Ah, la genialità della logica commerciale di Wall Street, acronimo TACO, che sembra avere una falla così evidente da far dubitare persino uno stagionato detective economico. La questione è semplice: se tutti gli investitori puntano sulla ritirata di Donald Trump, allora non scoppierà alcun panico nei mercati. E senza panico, nessuno mette davvero il presidente americano alle strette, nessuno lo costringe a fare marcia indietro su quelle politiche che, guarda caso, mettono a rischio l’economia (e soprattutto i profitti delle aziende). Seh, un gioco da ragazzi.

Mills commenta a dovere: “È un gioco pericolosissimo quando bisogna affidarsi alla reazione dei mercati per cambiare una politica.” Tradotto: speriamo che il mercato si agiti abbastanza da far tremare il capo della Casa Bianca, o siamo fregati.

Kasper Elmgreen, direttore degli investimenti in azioni e reddito fisso di Nordea Asset Management, ha il piede sull’acceleratore della preoccupazione. Secondo lui, “stiamo assistendo al più imponente aumento dei dazi doganali della memoria”, ma stranamente “l’atteggiamento è fin troppo rilassato.” Come dire: il gigante dal volto severo sta scattando le dita e gli investitori sembrano intenti a giocare a carte, incuranti.

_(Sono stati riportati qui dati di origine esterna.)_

-- ==== Sys2Proof/Tests/Slice0.lean ====
section
/-! SUPPORT. The model's own tests. Expected values are the spec's own: the vectors of 95_test_vectors.md, named V<n>-<m> and
S<n>, and words written out from the encodings of 30_encoding.md. A witness shows operands and a state that meet the
hypotheses of the obligation it is named after. -/

namespace Sys2Proof.Tests

open Sys2Proof Sys2Proof.Machine

/-! ### Helpers -/

/-- The nine values of the spec's reference payload `SI`. -/
def siV : StreamInfo :=
  ⟨4096#16, 4096#16, 14#24, 12090#24, 44100#20, 1#3, 15#5, 1225668#36, 0x0123456789ABCDEFFEDCBA9876543210#128⟩

/-- The 34 bytes of `SI`. -/
def siBytes : List Byte := beBytes 34 0x10001000_00000e_002f3a_0ac442f0_0012b3c4_0123456789abcdeffedcba9876543210

/-- The payload `VC` of vector S4: vendor "ref", comments "A=b" and "T=" with an e acute. -/
def vcVendor : List Byte := beBytes 3 0x726566
def vcComments : List (List Byte) := [beBytes 3 0x413d62, beBytes 4 0x543dc3a9]

/-- A machine in which a parse runs, at an offset of a source. -/
def busyOn (p : Phase) (cur : Nat) (bytes : List Byte) : State :=
  { State.reset with status := .busy, phase := p, cur := cur, src := Memory.ofBytes bytes }

/-- The same with a source of `n` bytes written as one number. -/
def busy (p : Phase) (cur n v : Nat) : State := busyOn p cur (beBytes n v)

/-- The next state, where there is one. -/
def nextOf (o : Host.Outcome State Fault Refusal) : Option State :=
  match o with
  | .next t => some t
  | .fault _ | .refused _ => none

/-- One step of a running parse. -/
def stepOf (p : Phase) (cur n v : Nat) : Option State := nextOf (step (busy p cur n v))

/-! ### Well-formedness: an ill-formed term for each check, refused -/

theorem test_wf_framehdr_reserved1 : Instr.wf (.framehdr ⟨0x3FFE#14, 1#1, 0#1, 0#4, 0#4, 0#4, 0#3, 0#1⟩) = false := by decide
theorem test_wf_framehdr_reserved2 : Instr.wf (.framehdr ⟨0x3FFE#14, 0#1, 0#1, 0#4, 0#4, 0#4, 0#3, 1#1⟩) = false := by decide
theorem test_wf_framehdrReserved2 : Instr.wf (.framehdrReserved2 1#1 ⟨0#1, 0#4, 0#4, 0#4, 0#3⟩) = false := by decide
theorem test_wf_framehdr_bad_sync : Instr.wf (.framehdr ⟨0x3FFF#14, 1#1, 0#1, 0#4, 0#4, 0#4, 0#3, 1#1⟩) = true := by decide

/-! ### Decoding: one word per constructor, written out from the spec's encoding -/

/-- MAGIC, R82: 66 4C 61 43. -/
theorem test_decode_magic :
    decodeTableWord 32 0b01100110_01001100_01100001_01000011 = some (.magic 0x664C6143#32) := by decide
/-- V41-2. -/
theorem test_decode_blkStreaminfo :
    decodeTableWord 32 0b1_0000000_000000000000000000100010 = some (.blkStreaminfo 1#1 34#24) := by decide
/-- V41-7. -/
theorem test_decode_blkPadding :
    decodeTableWord 32 0b0_0000001_000000000000000100000000 = some (.blkPadding 0#1 256#24) := by decide
/-- V41-8. -/
theorem test_decode_blkApplication :
    decodeTableWord 32 0b0_0000010_000000000000000000000011 = some (.blkApplication 0#1 3#24) := by decide
/-- V41-4. -/
theorem test_decode_blkSeektable :
    decodeTableWord 32 0b0_0000011_000000000000000000100100 = some (.blkSeektable 0#1 36#24) := by decide
/-- V41-3. -/
theorem test_decode_blkVorbiscomment :
    decodeTableWord 32 0b1_0000100_000000000000000000101000 = some (.blkVorbiscomment 1#1 40#24) := by decide
/-- V41-9. -/
theorem test_decode_blkCuesheet :
    decodeTableWord 32 0b1_0000101_000000000000000000000000 = some (.blkCuesheet 1#1 0#24) := by decide
/-- V41-10. -/
theorem test_decode_blkPicture :
    decodeTableWord 32 0b0_0000110_000100100011010001010110 = some (.blkPicture 0#1 1193046#24) := by decide
/-- V41-11. -/
theorem test_decode_blkReserved7 :
    decodeTableWord 32 0b0_0000111_000000000000000000000000 = some (.blkReserved7 0#1 0#24) := by decide
/-- V41-12. -/
theorem test_decode_blkReserved8_15 :
    decodeTableWord 32 0b0_0001010_000000000000000000000010 = some (.blkReserved8_15 0#1 2#3 2#24) := by decide
/-- type code 30, R86. -/
theorem test_decode_blkReserved16_31 :
    decodeTableWord 32 0b1_0011110_000000000000000000000001 = some (.blkReserved16_31 1#1 14#4 1#24) := by decide
/-- type code 33, R86. -/
theorem test_decode_blkReserved32_63 :
    decodeTableWord 32 0b0_0100001_000000000000000000000001 = some (.blkReserved32_63 0#1 1#5 1#24) := by decide
/-- type code 95, R86. -/
theorem test_decode_blkReserved64_95 :
    decodeTableWord 32 0b0_1011111_000000000000000000000001 = some (.blkReserved64_95 0#1 31#5 1#24) := by decide
/-- type code 96, R86. -/
theorem test_decode_blkReserved96_111 :
    decodeTableWord 32 0b1_1100000_000000000000000000000001 = some (.blkReserved96_111 1#1 0#4 1#24) := by decide
/-- type code 117, R86. -/
theorem test_decode_blkReserved112_119 :
    decodeTableWord 32 0b0_1110101_000000000000000000000001 = some (.blkReserved112_119 0#1 5#3 1#24) := by decide
/-- type code 122, R86. -/
theorem test_decode_blkReserved120_123 :
    decodeTableWord 32 0b0_1111010_000000000000000000000001 = some (.blkReserved120_123 0#1 2#2 1#24) := by decide
/-- type code 125, R86. -/
theorem test_decode_blkReserved124_125 :
    decodeTableWord 32 0b0_1111101_000000000000000000000001 = some (.blkReserved124_125 0#1 1#1 1#24) := by decide
/-- V41-13. -/
theorem test_decode_blkReserved126 :
    decodeTableWord 32 0b1_1111110_000000000000000000000000 = some (.blkReserved126 1#1 0#24) := by decide
/-- V41-5. -/
theorem test_decode_blkInvalid :
    decodeTableWord 32 0b0_1111111_111111111111111111111111 = some (.blkInvalid 0#1 16777215#24) := by decide
/-- V40-4. -/
theorem test_decode_framehdr :
    decodeTableWord 32 0b11111111111110_0_0_1100_1001_0001_100_0 = some (.framehdr ⟨0x3FFE#14, 0#1, 0#1, 12#4, 9#4, 1#4, 4#3, 0#1⟩) := by decide
/-- V44-5. -/
theorem test_decode_framehdrReserved1 :
    decodeTableWord 32 0b11111111111110_1_1_0000_0000_0000_000_0 = some (.framehdrReserved1 ⟨1#1, 0#4, 0#4, 0#4, 0#3⟩ 0#1) := by decide
/-- V44-7. -/
theorem test_decode_framehdrReserved2 :
    decodeTableWord 32 0b11111111111110_0_1_1111_1111_1111_111_1 = some (.framehdrReserved2 0#1 ⟨1#1, 15#4, 15#4, 15#4, 7#3⟩) := by decide
/-- V42-1. -/
theorem test_decode_payStreaminfo :
    decodeTableWord 272 0x10001000_00000e_002f3a_0ac442f0_0012b3c4_0123456789abcdeffedcba9876543210 = some (.payStreaminfo siV) := by decide
/-- V42-10. -/
theorem test_decode_paySeekpoint :
    decodeTableWord 144 0x0000000000100000_000000000002a1b3_1000 = some (.paySeekpoint ⟨1048576#64, 172467#64, 4096#16⟩) := by decide
/-- V40-2, the field group. -/
theorem test_decode_fmtBlkhdr :
    decode (.group .blkhdr) (beBytes 4 0x7fffffff) = .ok (.fmtBlkhdr ⟨0#1, 127#7, 16777215#24⟩, []) := by decide
/-- V40-10: `78 56 34 12`, with a byte after it. -/
theorem test_decode_payU32le :
    decode (.group .u32le) (beBytes 5 0x78563412FF) = .ok (.payU32le 0x12345678#32, [0xFF#8]) := by decide
/-- V40-4, the field group. -/
theorem test_decode_fmtFramehdr :
    decode (.group .framehdr) (beBytes 4 0xfff8c918) = .ok (.fmtFramehdr ⟨0#1, 12#4, 9#4, 1#4, 4#3⟩, []) := by decide
/-- V44-4: reserved1 set is no word of FMT.FRAMEHDR. -/
theorem test_decode_fmtFramehdr_fixed :
    decode (.group .framehdr) (beBytes 4 0xfffa0000) = .error .fixedBits := by decide
/-- Three bytes are no element (R58, R192). -/
theorem test_decode_too_few : decode (.element .magic) (beBytes 3 0x664c61) = .error .tooFewBytes := by decide
/-- V44-12: a bad sync with both reserved bits set stays with FRAMEHDR. -/
theorem test_decode_framehdr_else :
    decodeWord .frame 0xFFFE0001#32 = .framehdr ⟨0x3FFF#14, 1#1, 0#1, 0#4, 0#4, 0#4, 0#3, 1#1⟩ := by decide
/-- A word that two rows match is read by the first (log 8). -/
theorem test_decode_both_reserved :
    decodeWord .frame 0xFFFA0001#32 = .framehdrReserved1 ⟨0#1, 0#4, 0#4, 0#4, 0#3⟩ 1#1 := by decide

Che cos’ha di preoccupante questa serenità? Elmgreen sintetizza perfettamente: “La mancanza di preoccupazione.” Proprio quella che potrebbe ritorcersi contro con il botto. Gli analisti avvertono: c’è un rischio molto reale che Trump si senta incoraggiato a stringere ancora di più la morsa delle tariffe e a sfoggiare l’aggressività che lo ha reso celebre (e temuto).

La situazione diventa irresistibilmente ironica se si pensa che il diretto interessato, Trump stesso, è a conoscenza dell’effetto TACO. E indovinate? Non gli piace affatto che gli analisti usino questo simpatico acronimo per descrivere le sue strategie.

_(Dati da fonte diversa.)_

/-- What the configuration image fixes beside the register section (Table 17.6). -/
structure Image where
  loaded : Bool := false
  start : Nat := 0
  svn : Nat := 0
  models : List DieModel := []
  parts : List (Nat × Nat) := []
  mapUnits : Nat := 0
  /-- Blocks of each plane of a die that run in SLC mode, for the landing and system bands (R152). -/
  slcSet : List Nat := []
  k : Nat := 0
  m : Nat := 0
  members : List Nat := []
  spares : List Nat := []
  pop : Nat := 0
  odBudget : Nat := 0
  tallyBuf : Nat := 0
  /-- The staging area of R373, in the SRAM control carve-out. -/
  tallyStage : Nat := 0
  pushBase : Nat := 0
  pushSize : Nat := 0
  bulkBase : Nat := 0
  ringBase : Nat := 0
  purposes : List Nat := []
  /-- Base and buffer count of pools 0 to 4 (Table 13.4). -/
  pools : List (Nat × Nat) := []
  /-- Owner, quota, floor and age limit (R299). -/
  owners : List (Nat × Nat × Nat × Nat) := []
  sparePages : Nat := 0
  /-- Carve-outs (R288): kind (Table 13.2, the model's ordinals), base and size. -/
  carve : List (Nat × Nat × Nat) := []
  podId : Nat := 0
  podPairs : List Nat := []
  podSelf : Nat := 0
  podDesignated : Nat := 0
  podOrder : List Nat := []
  deriving DecidableEq, Repr, Inhabited

/-- Everything the spec gives the device, and the queue of waiting commands, first in first out. -/
structure State where
  time : TimeState := {}
  md : ModeState := {}
  regs : RegState := {}
  rcdr : RecorderState := {}
  tally : TallyState := {}
  faults : FaultState := {}
  adm : AdmState := {}
  nvq : NvqState := {}
  path : PathState := {}
  ddup : DdupState := {}
  flash : FlashState := {}
  strp : StrpState := {}
  idm : IdmState := {}
  moor : MoorState := {}
  repl : ReplState := {}
  mem : MemState := {}
  dma : DmaState := {}
  ciph : CiphState := {}
  ldg : LdgState := {}
  spi : SpiState := {}
  elec : ElecState := {}
  image : Image := {}
  /-- What the device has sent, newest first. -/
  outbox : List Out := []
  /-- The model's own counter for free values (log 5). -/
  free : Nat := 0
  /-- Commands waiting, oldest first. -/
  pending : List Instr := []
  deriving DecidableEq, Repr

/-- No command of the table ends in a fault: the spec gives each of them an effect in every state. -/
inductive Fault where
  /-- Raised by nobody; safe, since it allows no behaviour. -/
  | none
  deriving DecidableEq, Repr

/-- The reasons a step may be refused. -/
inductive Refusal where
  /-- Raised only by an arm of exec whose command has no meaning yet; safe. -/
  | notModelled (mnemonic : String)
  deriving DecidableEq, Repr

/-- The machine at a cold power-on, before the first always-on edge: mode Reset, cause Power-on (R354, Table 2.5). -/
def State.reset : State := {}

end Sys2Proof.Machine
end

Trump ha reagito con quel raffreddore da diplomazia che tutti conosciamo, quando un giornalista gli ha osato chiedere di questo famigerato TACO. Ha snocciolato con feroce semplicità: “Si chiama negoziazione.” Poi, con un premuroso monito da grande statista, ha ammonito il poveretto: “Non dire mai più quello che hai detto. È una domanda sgradevole.” Vista così, il presidente da solo dà spettacolo, mentre la grande economia mondiale cerca di capirci qualcosa.